Aber die Europäische Union ist auch heute schon ein teilsouveräner Staat² mit einem Staatsgebiet, einem Staatsvolk, einer Staatsmacht und einer demokratischen Legitimation. Die Europäische Union hat zudem eine demokratische Legitimation. Das europäische Volk hat mit der Europawahl 1994, die neuen Mitglieder durch ihren Beitritt, die Umwandlung der Europäischen Union demokratisch legitimiert. Durch den Einigungsvertrag wurde mit verfassungsändernder Mehrheit sowohl der frei gewählten Volkskammer wie auch des Deutschen Bundestages der Beitritt der neuen Bundesländer zum Geltungsbereich des Grundgesetzes beschlossen und vom ganzen deutschen Volk mit der Bundestagswahl vom 02.12.1990 bestätigt. Damit wurde eine neue staatliche Ordnung auf der Ebene der EU und der Mitgliedstaaten eingeführt mit zwei sich ergänzenden teilsouveränen Ebenen. Weil die Europäische Union heute bereits ein demokratischer, föderaler und sozialer Rechtsstaat mit Gewaltenteilung, Subsidiarität und einem vergleichbaren Grundrechtsschutz ist, sind die vom Bundesverfassungsgericht geforderten Mindestvoraussetzungen nach Art. 79 und Art. 20 GG gegeben.
Die Verfassungsentscheidung des Bonner Grundgesetzes für eine offene Staatlichkeit hat nicht nur die Wiedervereinigung Deutschlands ermöglicht, sondern auch die Teilhabe an der europäischen Integration.

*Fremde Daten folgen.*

/-- RETIRE LINK with cascade (R22): every candidate naming the link is free and out of its chain, its destination as the
removal of that candidate leaves it; every other candidate keeps its fields but for its last path cost, and every other
destination is left as it was with its mark in the changed-destination set; the link is Vacant, no other link changes, and
the answer is OK with Vacant. -/
def Obligations.RetireLinkWithCascade : Prop :=
  ∀ (s : State) (id cascade : Byte) (i : LinkId) (l : Link), s.hand = some ⟨0x12, [id, cascade]⟩ → cascade ≠ 0 →
    id.toNat = i.val → s.link i = some l → s.pathsSound →
    ∃ t : State, exec .retireLink s = .next (t.giveAnswer ⟨.ok, [0]⟩) ∧ s.cascadeRetired i t ∧ s.tablesOnly t

/-- READ LINK changes nothing and answers one byte 0 for a Vacant link, and 71 bytes for a link in use, with every field of
R1 and R27 and the three computed figures in the places of R172; an id above 31 is refused with BAD_VALUE (R2). Link
states are numbered Probation 1, Up 2, Degraded 3, Down 4, Retiring 5, and sector modes Fixed 0, Follow 1 (R171). -/
def Obligations.ReadLinkShowsTheRecord : Prop :=
  [LinkState.probation, .up, .degraded, .down, .retiring].map LinkState.code = [1, 2, 3, 4, 5] ∧
  [SectorMode.fixed, .follow].map SectorMode.code = [0, 1] ∧
  ∀ (s : State) (id : Byte), s.hand = some ⟨0x13, [id]⟩ →
    (31 < id.toNat → exec .readLink s = .next (s.giveAnswer ⟨.badValue, []⟩)) ∧
    ∀ i : LinkId, id.toNat = i.val →
      (s.link i = none → exec .readLink s = .next (s.giveAnswer ⟨.ok, [0]⟩)) ∧
      ∀ l, s.link i = some l → ∃ rs : List Byte, exec .readLink s = .next (s.giveAnswer ⟨.ok, rs⟩) ∧ rs.length = 71 ∧
        rs.getD 0 0 = l.state.code ∧ fieldAt rs 1 1 = l.radio.val ∧ fieldAt rs 2 6 = l.peer.toNat ∧
        fieldAt rs 8 1 = l.sector.val ∧ rs.getD 9 0 = l.mode.code ∧ optionAt rs 10 1 (l.followSector.map Fin.val) ∧
        (l.agree < 256 → fieldAt rs 12 1 = l.agree) ∧ optionAt rs 13 1 (l.pinned.map Fin.val) ∧
        (l.heard < 256 → fieldAt rs 15 1 = l.heard) ∧ optionAt rs 16 4 (l.lastHeard.map BitVec.toNat) ∧
        optionAt rs 21 4 (l.lastBeacon.map BitVec.toNat) ∧ (l.gapSum < 65536 → fieldAt rs 26 2 = l.gapSum) ∧
        (l.gapCount < 256 → fieldAt rs 28 1 = l.gapCount) ∧
        ((∀ b, l.interval = some b → b < 65536) → optionAt rs 29 2 l.interval) ∧
        optionAt rs 32 4 (l.deadline.map BitVec.toNat) ∧ (l.refs < 256 → fieldAt rs 37 1 = l.refs) ∧
        rs.getD 38 0 = l.events.byte ∧
        (∀ r : Rate, l.est.delivery.get r < 65536 → fieldAt rs (39 + 2 * r.val) 2 = l.est.delivery.get r) ∧
        ((∀ a, l.est.snr = some a → a < 256) → optionAt rs 63 1 l.est.snr) ∧
        (l.est.probe < 256 → fieldAt rs 65 1 = l.est.probe) ∧ fieldAt rs 66 1 = (if l.est.oneWay then 1 else 0) ∧
        fieldAt rs 67 1 = (l.ceiling s.tuning).val ∧ fieldAt rs 68 1 = (l.chosenRate s.tuning).val ∧
        (l.cost s.tuning < 65536 → fieldAt rs 69 2 = l.cost s.tuning)

/-- READ DESTINATION and READ CANDIDATE change nothing; a Vacant or free record is answered as one byte 0, and a record in
use as 21 and 9 bytes with every field in the places of R172, the candidate's position and active mark among them; an
index above 127 is refused with BAD_VALUE (R53, R56). Destination states are numbered Unresolved 1, Resolved 2,
Unreachable 3 (R171). -/
def Obligations.ReadDestinationAndCandidateShowTheRecord : Prop :=
  [DestState.unresolved, .resolved, .unreachable].map DestState.code = [1, 2, 3] ∧
  (∀ (s : State) (index : Byte), s.hand = some ⟨0x23, [index]⟩ →
    (127 < index.toNat → exec .readDestination s = .next (s.giveAnswer ⟨.badValue, []⟩)) ∧
    ∀ d : DestId, index.toNat = d.val →
      (s.dest d = none → exec .readDestination s = .next (s.giveAnswer ⟨.ok, [0]⟩)) ∧
      ∀ r, s.dest d = some r → ∃ rs : List Byte, exec .readDestination s = .next (s.giveAnswer ⟨.ok, rs⟩) ∧
        rs.length = 21 ∧ rs.getD 0 0 = r.state.code ∧ fieldAt rs 1 6 = r.address.toNat ∧
        (r.chain.length ≤ 4 → fieldAt rs 7 1 = r.chain.length ∧
          ∀ n : Nat, n < 4 → fieldAt rs (8 + n) 1 = (r.chain.map Fin.val).getD n 0) ∧
        optionAt rs 12 1 (r.active.map Fin.val) ∧ optionAt rs 14 4 (r.lastSwitch.map BitVec.toNat) ∧
        (r.switchCount < 65536 → fieldAt rs 19 2 = r.switchCount)) ∧
  ∀ (s : State) (id : Byte) (c : CandId), s.hand = some ⟨0x33, [id]⟩ → id.toNat = c.val →
    (s.cand c = none → exec .readCandidate s = .next (s.giveAnswer ⟨.ok, [0]⟩)) ∧
    ∀ k r, s.cand c = some k → s.dest k.dest = some r → ∃ rs : List Byte,
      exec .readCandidate s = .next (s.giveAnswer ⟨.ok, rs⟩) ∧ rs.length = 9 ∧ fieldAt rs 0 1 = 1 ∧
      fieldAt rs 1 1 = k.dest.val ∧ fieldAt rs 2 1 = k.link.val ∧
      (k.remainder < 65536 → fieldAt rs 3 2 = k.remainder) ∧ (k.lastCost < 65536 → fieldAt rs 5 2 = k.lastCost) ∧
      (∀ xs ys, r.chain = xs ++ c :: ys → c ∉ xs → xs.length < 4 → fieldAt rs 7 1 = xs.length + 1) ∧
      fieldAt rs 8 1 = (if r.active = some c then 1 else 0)

/-- A silence deadline expires in Operational when the count reaches it (R13): the link goes Down without a deadline and
with WENT_DOWN, its other fields kept, and no other link changes. A link in Probation sends no notice; an Up or Degraded one
sends a usable-lost notice, on which each destination whose active candidate names it is immediately selected, so that none
names it any more, and every other destination stays as it was (R18, R88). At each rise of the count every deadline equal to
the new count expires (R170), where one link alone expires as its expiry alone does. The model's own choices: that an expiry
which is not due changes nothing (log entry 1), and that one which waits in the queue of events as an event of its own before
the next tick is left to that event (log entry 7). -/
def Obligations.SilenceDeadlineExpiryTakesTheLinkDown : Prop :=
  (∀ (s : State) (i : LinkId) (l : Link), s.part = .operational → s.link i = some l → l.deadline = some s.now →
    ∃ t, exec (.silenceDeadlineExpiry i) s = .next t ∧
      t.link i = some { l with state := .down, deadline := none, events := { l.events with wentDown := true } } ∧
      (∀ j, j ≠ i → t.link j = s.link j) ∧ s.tablesOnly t ∧ s.pathsReselected t ∧
      (l.state = .probation → t = s.setLink i (t.link i)) ∧
      (l.state = .up ∨ l.state = .degraded →
        t = (s.setLink i (t.link i)).usableLost i ∧ s.lostReselected i (s.setLink i (t.link i)) t)) ∧
  (∀ (s : State) (i : LinkId), ¬ s.dueAt s.now i → exec (.silenceDeadlineExpiry i) s = .next s) ∧
  ∀ s : State, s.power = .running → ∃ t, exec .millisecondTick s = .next t ∧
    ({ s with now := s.now + 1 } : State).tablesOnly t ∧ ({ s with now := s.now + 1 } : State).pathsReselected t ∧
    (∀ i, ¬ s.expiresAtRise i → t.link i = s.link i) ∧
    (∀ i l, s.expiresAtRise i → s.link i = some l →
      t.link i = some { l with state := .down, deadline := none, events := { l.events with wentDown := true } } ∧
      (l.state = .up ∨ l.state = .degraded → ∀ d, t.activeOn i d = false)) ∧
    ∀ i, s.expiresAtRise i → (∀ j, j ≠ i → ¬ s.expiresAtRise j) →
      exec (.silenceDeadlineExpiry i) { s with now := s.now + 1 } = .next t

Weitere Schritte zu voller Staatlichkeit und Souveränität der EU² sind überfällig, ganz im Sinne von Präsident Macron, wobei die einzelnen Nationen dabei weiter eine starke Rolle spielen werden. Jetzt steht die Entwicklung einer vollen europäischen Demokratie mit einem voll handlungsfähigen Parlament, einer europäischen Regierung und die schrittweise Einführung qualifizierter Mehrheitsentscheidungen an. Hinzukommen muss über einen längeren Zeitraum eine deutliche Stärkung der Finanzkraft der EU, dies in einer Weise, die die Bürger nicht mehr als bisher finanziell belastet – eher entlastet und zwar durch Entlastung der Haushalte der Mitgliedsstaaten. Der europäische Rat muss sich in Richtung eines starken europäischen Bundesrats transformieren. Die Führungsebene der EU muss den Bürgern gegenüber voll rechenschaftspflichtig werden. Intransparente Entscheidungsprozesse des heutigen Typs sind nicht tragbar. Die Finanzausstattung der EU soll vermehrt eigene Steuereinnahmen beinhalten. Dabei sollen nur solche Aufgaben neu auf der EU-Ebene angesiedelt werden, die dort besser – und kostengünstiger – als auf der Ebene der Mitgliedsstaaten gelöst werden können. Dabei gilt: Freiheit und Selbstbestimmung sind nicht zum Nulltarif zu haben. Es geht um ein besseres Europa, ein Europa, dass nicht nur Werte hochhält, sondern auch Willens und in der Lage ist, seine Interessen global und in der Nachbarschaft zu vertreten.